On April 8, 2008, a single-engine Cessna crashed on the main runway at Redding Municipal Airport when its landing gear failed to deploy. The two occupants were involved in a flying lesson and walked away without apparent injury. This most recent airplane incident raises concern about the string of small plane accidents that have increased over the last four to five years in this Northern California hub.
This follows the crash of a Cessna near Benton Airpark only weeks before. The single-engine Cessna 180 struck the embankment above Starlight Dr. near Buenaventura Blvd. in west Redding and broke in half. The pilot suffered serious spinal injuries. The crash was 2000 feet from Benton’s landing strip and about 1000 feet from a residential area.
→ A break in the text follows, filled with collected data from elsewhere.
-- ==== Sys2Proof/Machine/Core.lean ====
section
/-! DEFINITION. The machine as the host sees it. -/

def Sys2Proof.core : Host.Core :=
  { State := Sys2Proof.Machine.State
    Fault := Sys2Proof.Machine.Fault
    Refusal := Sys2Proof.Machine.Refusal
    step := Sys2Proof.Machine.step
    reset := Sys2Proof.Machine.State.reset }
end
Last year, in April of 2007, another small plane made an emergency landing in the Whitehawk Subdivision of Redding, approximately ½ mile from Benton Airpark. The plane landed on a residential street. Neither the pilot nor any homeowners were injured.
According to the National Transportation Safety Board, 12 crashes in route to or leaving Benton have occurred since 1984. Regarding the apparent increase in frequency of these crashes in the last four years, Redding Airport Manager, Rod Dinger, was quoted as saying, “It’s unfortunate that we’ve had four accidents in the same general area. However, when you compare the past 12 years prior to that, we haven’t had too many incidents at all. … These just all happened almost at the same time.”
Mr. Dinger’s comments only beg the question: Why are there more frequent small plane crashes in the Benton Airpark area in the last four years? Further, shouldn’t our level of concern and assessment increase as the area surrounding the airpark grows each year in residential development? Has the airpark outlived its necessity and usefulness?